section setP
variable (t : Thread) (r q : PReg) (v : Word) (c : Bool)
@[simp] theorem Thread.setP_x : (t.setP r v).x = t.x := by unfold Thread.setP; split <;> rfl
@[simp] theorem Thread.setPP_x : (t.setPP r q c).x = t.x := by simp [Thread.setPP]
@[simp] theorem Thread.setP_e : (t.setP r v).e = t.e := by unfold Thread.setP; split <;> rfl
@[simp] theorem Thread.setPP_e : (t.setPP r q c).e = t.e := by simp [Thread.setPP]
@[simp] theorem Thread.setP_eb : (t.setP r v).eb = t.eb := by unfold Thread.setP; split <;> rfl
@[simp] theorem Thread.setPP_eb : (t.setPP r q c).eb = t.eb := by simp [Thread.setPP]
@[simp] theorem Thread.setP_pc : (t.setP r v).pc = t.pc := by unfold Thread.setP; split <;> rfl
@[simp] theorem Thread.setPP_pc : (t.setPP r q c).pc = t.pc := by simp [Thread.setPP]
@[simp] theorem Thread.setP_npc : (t.setP r v).npc = t.npc := by unfold Thread.setP; split <;> rfl
@[simp] theorem Thread.setPP_npc : (t.setPP r q c).npc = t.npc := by simp [Thread.setPP]
@[simp] theorem Thread.setP_nnpc : (t.setP r v).nnpc = t.nnpc := by unfold Thread.setP; split <;> rfl
@[simp] theorem Thread.setPP_nnpc : (t.setPP r q c).nnpc = t.nnpc := by simp [Thread.setPP]
@[simp] theorem Thread.setP_a0 : (t.setP r v).a0 = t.a0 := by unfold Thread.setP; split <;> rfl
@[simp] theorem Thread.setPP_a0 : (t.setPP r q c).a0 = t.a0 := by simp [Thread.setPP]
@[simp] theorem Thread.setP_a1 : (t.setP r v).a1 = t.a1 := by unfold Thread.setP; split <;> rfl
@[simp] theorem Thread.setPP_a1 : (t.setPP r q c).a1 = t.a1 := by simp [Thread.setPP]
@[simp] theorem Thread.setP_k0 : (t.setP r v).k0 = t.k0 := by unfold Thread.setP; split <;> rfl
@[simp] theorem Thread.setPP_k0 : (t.setPP r q c).k0 = t.k0 := by simp [Thread.setPP]
@[simp] theorem Thread.setP_k1 : (t.setP r v).k1 = t.k1 := by unfold Thread.setP; split <;> rfl
@[simp] theorem Thread.setPP_k1 : (t.setPP r q c).k1 = t.k1 := by simp [Thread.setPP]
@[simp] theorem Thread.setP_k2 : (t.setP r v).k2 = t.k2 := by unfold Thread.setP; split <;> rfl
@[simp] theorem Thread.setPP_k2 : (t.setPP r q c).k2 = t.k2 := by simp [Thread.setPP]
@[simp] theorem Thread.setP_priv : (t.setP r v).priv = t.priv := by unfold Thread.setP; split <;> rfl
@[simp] theorem Thread.setPP_priv : (t.setPP r q c).priv = t.priv := by simp [Thread.setPP]
@[simp] theorem Thread.setP_ne : (t.setP r v).ne = t.ne := by unfold Thread.setP; split <;> rfl
@[simp] theorem Thread.setPP_ne : (t.setPP r q c).ne = t.ne := by simp [Thread.setPP]
@[simp] theorem Thread.setP_bsk : (t.setP r v).bsk = t.bsk := by unfold Thread.setP; split <;> rfl
@[simp] theorem Thread.setPP_bsk : (t.setPP r q c).bsk = t.bsk := by simp [Thread.setPP]
@[simp] theorem Thread.setP_putfail : (t.setP r v).putfail = t.putfail := by unfold Thread.setP; split <;> rfl
@[simp] theorem Thread.setPP_putfail : (t.setPP r q c).putfail = t.putfail := by simp [Thread.setPP]
@[simp] theorem Thread.setP_tvec : (t.setP r v).tvec = t.tvec := by unfold Thread.setP; split <;> rfl
@[simp] theorem Thread.setPP_tvec : (t.setPP r q c).tvec = t.tvec := by simp [Thread.setPP]
@[simp] theorem Thread.setP_tcause : (t.setP r v).tcause = t.tcause := by unfold Thread.setP; split <;> rfl
@[simp] theorem Thread.setPP_tcause : (t.setPP r q c).tcause = t.tcause := by simp [Thread.setPP]
@[simp] theorem Thread.setP_taddr : (t.setP r v).taddr = t.taddr := by unfold Thread.setP; split <;> rfl
@[simp] theorem Thread.setPP_taddr : (t.setPP r q c).taddr = t.taddr := by simp [Thread.setPP]
@[simp] theorem Thread.setP_tpc0 : (t.setP r v).tpc0 = t.tpc0 := by unfold Thread.setP; split <;> rfl
@[simp] theorem Thread.setPP_tpc0 : (t.setPP r q c).tpc0 = t.tpc0 := by simp [Thread.setPP]
@[simp] theorem Thread.setP_tpc1 : (t.setP r v).tpc1 = t.tpc1 := by unfold Thread.setP; split <;> rfl
@[simp] theorem Thread.setPP_tpc1 : (t.setPP r q c).tpc1 = t.tpc1 := by simp [Thread.setPP]
@[simp] theorem Thread.setP_tpc2 : (t.setP r v).tpc2 = t.tpc2 := by unfold Thread.setP; split <;> rfl
@[simp] theorem Thread.setPP_tpc2 : (t.setPP r q c).tpc2 = t.tpc2 := by simp [Thread.setPP]
@[simp] theorem Thread.setP_tann : (t.setP r v).tann = t.tann := by unfold Thread.setP; split <;> rfl
@[simp] theorem Thread.setPP_tann : (t.setPP r q c).tann = t.tann := by simp [Thread.setPP]
@[simp] theorem Thread.setP_tsave0 : (t.setP r v).tsave0 = t.tsave0 := by unfold Thread.setP; split <;> rfl
@[simp] theorem Thread.setPP_tsave0 : (t.setPP r q c).tsave0 = t.tsave0 := by simp [Thread.setPP]
@[simp] theorem Thread.setP_tsave1 : (t.setP r v).tsave1 = t.tsave1 := by unfold Thread.setP; split <;> rfl
@[simp] theorem Thread.setP_left : (t.setP r v).left = t.left := by unfold Thread.setP; split <;> rfl
@[simp] theorem Thread.setP_askAt : (t.setP r v).askAt = t.askAt := by unfold Thread.setP; split <;> rfl
@[simp] theorem Thread.setP_pages : (t.setP r v).pages = t.pages := by unfold Thread.setP; split <;> rfl
@[simp] theorem Thread.setP_pairLine : (t.setP r v).pairLine = t.pairLine := by unfold Thread.setP; split <;> rfl
@[simp] theorem Thread.setPP_tsave1 : (t.setPP r q c).tsave1 = t.tsave1 := by simp [Thread.setPP]
@[simp] theorem Thread.setPP_left : (t.setPP r q c).left = t.left := by simp [Thread.setPP]
@[simp] theorem Thread.setPP_askAt : (t.setPP r q c).askAt = t.askAt := by simp [Thread.setPP]
@[simp] theorem Thread.setPP_pages : (t.setPP r q c).pages = t.pages := by simp [Thread.setPP]
@[simp] theorem Thread.setPP_pairLine : (t.setPP r q c).pairLine = t.pairLine := by simp [Thread.setPP]
@[simp] theorem Thread.setP_bkpt : (t.setP r v).bkpt = t.bkpt := by unfold Thread.setP; split <;> rfl
@[simp] theorem Thread.setPP_bkpt : (t.setPP r q c).bkpt = t.bkpt := by simp [Thread.setPP]
@[simp] theorem Thread.setP_watch : (t.setP r v).watch = t.watch := by unfold Thread.setP; split <;> rfl
@[simp] theorem Thread.setPP_watch : (t.setPP r q c).watch = t.watch := by simp [Thread.setPP]
@[simp] theorem Thread.setP_pend : (t.setP r v).pend = t.pend := by unfold Thread.setP; split <;> rfl
@[simp] theorem Thread.setPP_pend : (t.setPP r q c).pend = t.pend := by simp [Thread.setPP]
@[simp] theorem Thread.setP_prio : (t.setP r v).prio = t.prio := by unfold Thread.setP; split <;> rfl
@[simp] theorem Thread.setPP_prio : (t.setPP r q c).prio = t.prio := by simp [Thread.setPP]
@[simp] theorem Thread.setP_readyAt : (t.setP r v).readyAt = t.readyAt := by unfold Thread.setP; split <;> rfl
@[simp] theorem Thread.setPP_readyAt : (t.setPP r q c).readyAt = t.readyAt := by simp [Thread.setPP]
@[simp] theorem Thread.setP_lastIssue : (t.setP r v).lastIssue = t.lastIssue := by unfold Thread.setP; split <;> rfl
@[simp] theorem Thread.setPP_lastIssue : (t.setPP r q c).lastIssue = t.lastIssue := by simp [Thread.setPP]
@[simp] theorem Thread.setP_owed : (t.setP r v).owed = t.owed := by unfold Thread.setP; split <;> rfl
@[simp] theorem Thread.setPP_owed : (t.setPP r q c).owed = t.owed := by simp [Thread.setPP]
@[simp] theorem Thread.setP_wait : (t.setP r v).wait = t.wait := by unfold Thread.setP; split <;> rfl
@[simp] theorem Thread.setPP_wait : (t.setPP r q c).wait = t.wait := by simp [Thread.setPP]
@[simp] theorem Thread.setP_reissue : (t.setP r v).reissue = t.reissue := by unfold Thread.setP; split <;> rfl
@[simp] theorem Thread.setPP_reissue : (t.setPP r q c).reissue = t.reissue := by simp [Thread.setPP]
@[simp] theorem Thread.setP_entering : (t.setP r v).entering = t.entering := by unfold Thread.setP; split <;> rfl
@[simp] theorem Thread.setPP_entering : (t.setPP r q c).entering = t.entering := by simp [Thread.setPP]
@[simp] theorem Thread.setP_walkFault : (t.setP r v).walkFault = t.walkFault := by unfold Thread.setP; split <;> rfl
@[simp] theorem Thread.setPP_walkFault : (t.setPP r q c).walkFault = t.walkFault := by simp [Thread.setPP]
@[simp] theorem Thread.setP_fetched : (t.setP r v).fetched = t.fetched := by unfold Thread.setP; split <;> rfl
@[simp] theorem Thread.setPP_fetched : (t.setPP r q c).fetched = t.fetched := by simp [Thread.setPP]
@[simp] theorem Thread.setP_pairRest : (t.setP r v).pairRest = t.pairRest := by unfold Thread.setP; split <;> rfl
@[simp] theorem Thread.setPP_pairRest : (t.setPP r q c).pairRest = t.pairRest := by simp [Thread.setPP]
@[simp] theorem Thread.setP_bwaitDone : (t.setP r v).bwaitDone = t.bwaitDone := by unfold Thread.setP; split <;> rfl
@[simp] theorem Thread.setPP_bwaitDone : (t.setPP r q c).bwaitDone = t.bwaitDone := by simp [Thread.setPP]
@[simp] theorem Thread.setP_resumed : (t.setP r v).resumed = t.resumed := by unfold Thread.setP; split <;> rfl
@[simp] theorem Thread.setPP_resumed : (t.setPP r q c).resumed = t.resumed := by simp [Thread.setPP]
@[simp] theorem Thread.setP_ldeDone : (t.setP r v).ldeDone = t.ldeDone := by unfold Thread.setP; split <;> rfl
@[simp] theorem Thread.setPP_ldeDone : (t.setPP r q c).ldeDone = t.ldeDone := by simp [Thread.setPP]
@[simp] theorem Thread.setP_failed : (t.setP r v).failed = t.failed := by unfold Thread.setP; split <;> rfl
@[simp] theorem Thread.setPP_failed : (t.setPP r q c).failed = t.failed := by simp [Thread.setPP]
@[simp] theorem Thread.setP_failNew : (t.setP r v).failNew = t.failNew := by unfold Thread.setP; split <;> rfl
@[simp] theorem Thread.setPP_failNew : (t.setPP r q c).failNew = t.failNew := by simp [Thread.setPP]
@[simp] theorem Thread.setP_ctx : (t.setP r v).ctx = t.ctx := by unfold Thread.setP; split <;> rfl
@[simp] theorem Thread.setPP_ctx : (t.setPP r q c).ctx = t.ctx := by simp [Thread.setPP]
@[simp] theorem Thread.setP_group : (t.setP r v).group = t.group := by unfold Thread.setP; split <;> rfl
@[simp] theorem Thread.setPP_group : (t.setPP r q c).group = t.group := by simp [Thread.setPP]
@[simp] theorem Thread.setP_launch : (t.setP r v).launch = t.launch := by unfold Thread.setP; split <;> rfl
@[simp] theorem Thread.setPP_launch : (t.setPP r q c).launch = t.launch := by simp [Thread.setPP]
@[simp] theorem Thread.setP_wid : (t.setP r v).wid = t.wid := by unfold Thread.setP; split <;> rfl
@[simp] theorem Thread.setPP_wid : (t.setPP r q c).wid = t.wid := by simp [Thread.setPP]
@[simp] theorem Thread.setP_pos : (t.setP r v).pos = t.pos := by unfold Thread.setP; split <;> rfl
@[simp] theorem Thread.setPP_pos : (t.setPP r q c).pos = t.pos := by simp [Thread.setPP]
@[simp] theorem Thread.setP_spawned : (t.setP r v).spawned = t.spawned := by unfold Thread.setP; split <;> rfl
@[simp] theorem Thread.setPP_spawned : (t.setPP r q c).spawned = t.spawned := by simp [Thread.setPP]
end setP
-*-*-
__WORK TASK__.
Of the lines above, retype only those from the line containing "t.ne := by unfold Thread.setP; split <;> rfl" through the line containing "t.tpc0 := by unfold Thread.setP; split <;> rfl", including both, exactly.

__EXERCISE ANSWER__.
@[simp] theorem Thread.setP_ne : (t.setP r v).ne = t.ne := by unfold Thread.setP; split <;> rfl
@[simp] theorem Thread.setPP_ne : (t.setPP r q c).ne = t.ne := by simp [Thread.setPP]
@[simp] theorem Thread.setP_bsk : (t.setP r v).bsk = t.bsk := by unfold Thread.setP; split <;> rfl
@[simp] theorem Thread.setPP_bsk : (t.setPP r q c).bsk = t.bsk := by simp [Thread.setPP]
@[simp] theorem Thread.setP_putfail : (t.setP r v).putfail = t.putfail := by unfold Thread.setP; split <;> rfl
@[simp] theorem Thread.setPP_putfail : (t.setPP r q c).putfail = t.putfail := by simp [Thread.setPP]
@[simp] theorem Thread.setP_tvec : (t.setP r v).tvec = t.tvec := by unfold Thread.setP; split <;> rfl
@[simp] theorem Thread.setPP_tvec : (t.setPP r q c).tvec = t.tvec := by simp [Thread.setPP]
@[simp] theorem Thread.setP_tcause : (t.setP r v).tcause = t.tcause := by unfold Thread.setP; split <;> rfl
@[simp] theorem Thread.setPP_tcause : (t.setPP r q c).tcause = t.tcause := by simp [Thread.setPP]
@[simp] theorem Thread.setP_taddr : (t.setP r v).taddr = t.taddr := by unfold Thread.setP; split <;> rfl
@[simp] theorem Thread.setPP_taddr : (t.setPP r q c).taddr = t.taddr := by simp [Thread.setPP]
@[simp] theorem Thread.setP_tpc0 : (t.setP r v).tpc0 = t.tpc0 := by unfold Thread.setP; split <;> rfl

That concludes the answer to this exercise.